OSそのものをセキュリティでガチガチに強化して穴をふさぐよりも、最初から仕組みを切り分けるほうが安全度が高いかもしれない。

Intelブース展示(1) Intelプロセッサを搭載したPOSと決済ターミナル群

Intelブース展示(2)Intelブース展示(3) IntelブースではPOS OSの領域と決済処理のセキュアな領域を物理的に分割することで、既存のシステムを生かしつつ、決済処理の安全性を高めるソリューションを提案

 なおPOSの世界だが、Squareなどの会社が登場して「iPhoneやiPadを決済端末にする」という「mPOS」の仕組みが話題となったが、現在ではやや一段落した感があり、従来型のPOSのほか、mPOSにおいてもWindowsタブレットの比率が増えるなど、引き続きWindowsが中心の世界に戻ったという印象がある。

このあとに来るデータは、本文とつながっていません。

/-! ### Replacing a block -/

@[simp] theorem State.setBlock_agenda (s : State) (x : Block) : (s.setBlock x).agenda = s.agenda := rfl
@[simp] theorem State.setBlock_focus (s : State) (x : Block) : (s.setBlock x).focus = s.focus := rfl
@[simp] theorem State.setBlock_input (s : State) (x : Block) : (s.setBlock x).input = s.input := rfl
@[simp] theorem State.setBlock_fresh (s : State) (x : Block) : (s.setBlock x).fresh = s.fresh := rfl
@[simp] theorem State.setBlock_nextId (s : State) (x : Block) : (s.setBlock x).nextId = s.nextId := rfl
@[simp] theorem State.setBlock_progress (s : State) (x : Block) : (s.setBlock x).progress = s.progress := rfl
@[simp] theorem State.setBlock_issues (s : State) (x : Block) : (s.setBlock x).issues = s.issues := rfl
@[simp] theorem State.setBlock_issuedIn (s : State) (x : Block) : (s.setBlock x).issuedIn = s.issuedIn := rfl
@[simp] theorem State.setBlock_entries (s : State) (x : Block) : (s.setBlock x).entries = s.entries := rfl
@[simp] theorem State.setBlock_trapQ (s : State) (x : Block) : (s.setBlock x).trapQ = s.trapQ := rfl
@[simp] theorem State.setBlock_discards (s : State) (x : Block) : (s.setBlock x).discards = s.discards := rfl
@[simp] theorem State.setBlock_aborts (s : State) (x : Block) : (s.setBlock x).aborts = s.aborts := rfl
@[simp] theorem State.setBlock_overruns (s : State) (x : Block) : (s.setBlock x).overruns = s.overruns := rfl
@[simp] theorem State.setBlock_ops (s : State) (x : Block) : (s.setBlock x).ops = s.ops := rfl
@[simp] theorem State.setBlock_subs (s : State) (x : Block) : (s.setBlock x).subs = s.subs := rfl
@[simp] theorem State.setBlock_recs (s : State) (x : Block) : (s.setBlock x).recs = s.recs := rfl
@[simp] theorem State.setBlock_moved (s : State) (x : Block) : (s.setBlock x).moved = s.moved := rfl
@[simp] theorem State.setBlock_lockWaits (s : State) (x : Block) : (s.setBlock x).lockWaits = s.lockWaits := rfl
@[simp] theorem State.setBlock_binds (s : State) (x : Block) : (s.setBlock x).binds = s.binds := rfl
@[simp] theorem State.setBlock_cbars (s : State) (x : Block) : (s.setBlock x).cbars = s.cbars := rfl
@[simp] theorem State.setBlock_tunCache (s : State) (x : Block) : (s.setBlock x).tunCache = s.tunCache := rfl
@[simp] theorem State.setBlock_quarantined (s : State) (x : Block) : (s.setBlock x).quarantined = s.quarantined := rfl
@[simp] theorem State.setBlock_ctxbase (s : State) (x : Block) : (s.setBlock x).ctxbase = s.ctxbase := rfl
@[simp] theorem State.setBlock_apq (s : State) (x : Block) : (s.setBlock x).apq = s.apq := rfl
@[simp] theorem State.setBlock_hbm (s : State) (x : Block) : (s.setBlock x).hbm = s.hbm := rfl
@[simp] theorem State.setBlock_tun (s : State) (x : Block) : (s.setBlock x).tun = s.tun := rfl
@[simp] theorem State.setBlock_lender (s : State) (x : Block) : (s.setBlock x).lender = s.lender := rfl
@[simp] theorem State.setBlock_host (s : State) (x : Block) : (s.setBlock x).host = s.host := rfl
@[simp] theorem State.setBlock_spaces (s : State) (x : Block) : (s.setBlock x).spaces = s.spaces := rfl
@[simp] theorem State.setBlock_roots (s : State) (x : Block) : (s.setBlock x).roots = s.roots := rfl
@[simp] theorem State.setBlock_tlb (s : State) (x : Block) : (s.setBlock x).tlb = s.tlb := rfl
@[simp] theorem State.setBlock_nodeCache (s : State) (x : Block) : (s.setBlock x).nodeCache = s.nodeCache := rfl
@[simp] theorem State.setBlock_memsz (s : State) (x : Block) : (s.setBlock x).memsz = s.memsz := rfl
@[simp] theorem State.setBlock_prot (s : State) (x : Block) : (s.setBlock x).prot = s.prot := rfl
@[simp] theorem State.setBlock_faults (s : State) (x : Block) : (s.setBlock x).faults = s.faults := rfl
@[simp] theorem State.setBlock_lineKeys (s : State) (x : Block) : (s.setBlock x).lineKeys = s.lineKeys := rfl
@[simp] theorem State.setBlock_lineCtrs (s : State) (x : Block) : (s.setBlock x).lineCtrs = s.lineCtrs := rfl
@[simp] theorem State.setBlock_leases (s : State) (x : Block) : (s.setBlock x).leases = s.leases := rfl
@[simp] theorem State.setBlock_lends (s : State) (x : Block) : (s.setBlock x).lends = s.lends := rfl
@[simp] theorem State.setBlock_poison (s : State) (x : Block) : (s.setBlock x).poison = s.poison := rfl
@[simp] theorem State.setBlock_noticeQ (s : State) (x : Block) : (s.setBlock x).noticeQ = s.noticeQ := rfl
@[simp] theorem State.setBlock_fe (s : State) (x : Block) : (s.setBlock x).fe = s.fe := rfl
@[simp] theorem State.setBlock_trapRings (s : State) (x : Block) : (s.setBlock x).trapRings = s.trapRings := rfl
@[simp] theorem State.setBlock_bar2 (s : State) (x : Block) : (s.setBlock x).bar2 = s.bar2 := rfl
@[simp] theorem State.setBlock_keys (s : State) (x : Block) : (s.setBlock x).keys = s.keys := rfl
@[simp] theorem State.setBlock_measures (s : State) (x : Block) : (s.setBlock x).measures = s.measures := rfl
@[simp] theorem State.setBlock_devid (s : State) (x : Block) : (s.setBlock x).devid = s.devid := rfl
@[simp] theorem State.setBlock_downPorts (s : State) (x : Block) : (s.setBlock x).downPorts = s.downPorts := rfl
@[simp] theorem State.setBlock_ats (s : State) (x : Block) : (s.setBlock x).ats = s.ats := rfl
@[simp] theorem State.setBlock_hot (s : State) (x : Block) : (s.setBlock x).hot = s.hot := rfl
@[simp] theorem State.setBlock_fatal (s : State) (x : Block) : (s.setBlock x).fatal = s.fatal := rfl
@[simp] theorem State.setBlock_spares (s : State) (x : Block) : (s.setBlock x).spares = s.spares := rfl
@[simp] theorem State.setBlock_handover (s : State) (x : Block) : (s.setBlock x).handover = s.handover := rfl
@[simp] theorem State.setBlock_mbox (s : State) (x : Block) : (s.setBlock x).mbox = s.mbox := rfl
@[simp] theorem State.setBlock_bbox (s : State) (x : Block) : (s.setBlock x).bbox = s.bbox := rfl
@[simp] theorem State.setBlock_elog (s : State) (x : Block) : (s.setBlock x).elog = s.elog := rfl
@[simp] theorem State.setBlock_reply (s : State) (x : Block) : (s.setBlock x).reply = s.reply := rfl
@[simp] theorem State.setBlock_inherits (s : State) (x : Block) : (s.setBlock x).inherits = s.inherits := rfl
@[simp] theorem State.setBlock_identity (s : State) (x : Block) : (s.setBlock x).identity = s.identity := rfl
@[simp] theorem State.setBlock_booted (s : State) (x : Block) : (s.setBlock x).booted = s.booted := rfl
@[simp] theorem State.setBlock_ended (s : State) (x : Block) : (s.setBlock x).ended = s.ended := rfl
@[simp] theorem State.setBlock_swz (s : State) (x : Block) : (s.setBlock x).swz = s.swz := rfl
@[simp] theorem State.setBlock_repair (s : State) (x : Block) : (s.setBlock x).repair = s.repair := rfl
@[simp] theorem State.setBlock_sent (s : State) (x : Block) : (s.setBlock x).sent = s.sent := rfl
@[simp] theorem State.setBlock_cyc (s : State) (x : Block) : (s.setBlock x).cyc = s.cyc := rfl
@[simp] theorem State.setBlock_fcyc (s : State) (x : Block) : (s.setBlock x).fcyc = s.fcyc := rfl

theorem State.block?_setBlock_self {s : State} {x x0 : Block} (h : s.block? x.id = some x0) : (s.setBlock x).block? x.id = some x := by
  unfold State.block? State.setBlock at *
  generalize s.blocks = l at h ⊢
  induction l with
  | nil => simp at h
  | cons y r ih =>
    by_cases hy : y.id = x.id
    · simp [hy]
    · simp only [List.find?_cons, hy, decide_false, List.map_cons, if_false] at h ⊢
      exact ih h

theorem State.block?_setBlock_ne {s : State} {x : Block} {b : Nat} (h : b ≠ x.id) : (s.setBlock x).block? b = s.block? b := by
  unfold State.block? State.setBlock
  generalize s.blocks = l
  induction l with
  | nil => rfl
  | cons y r ih =>
    by_cases hy : y.id = x.id
    · have h1 : ¬x.id = b := fun e => h e.symm
      have h2 : ¬y.id = b := fun e => h (e ▸ hy)
      simp only [List.map_cons, hy, if_true, List.find?_cons, h1, decide_false]
      exact ih
    · simp only [List.map_cons, hy, if_false, List.find?_cons]
      split
      · rfl
      · exact ih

一方で、中国系のメーカーを中心に最近ではAndroidベースのPOSが急速に増えており、ニューヨークの展示会でも以前にも増して製品展示を見かけるようになった。最近では「Poynt」というAndroidベースの中央集中式POSシステムを提供するベンダーも登場し、Androidシステム上に独自のアプリ・エコシステムを築き、サードパーティーらの参加を促しているケースもある。

状況次第では、ほぼWindows独占状態だったPOSやキオスク端末の世界でAndroidのシェアが拡大する可能性がある。この辺りは引き続きウォッチしつつ、動向をお伝えしていきたい。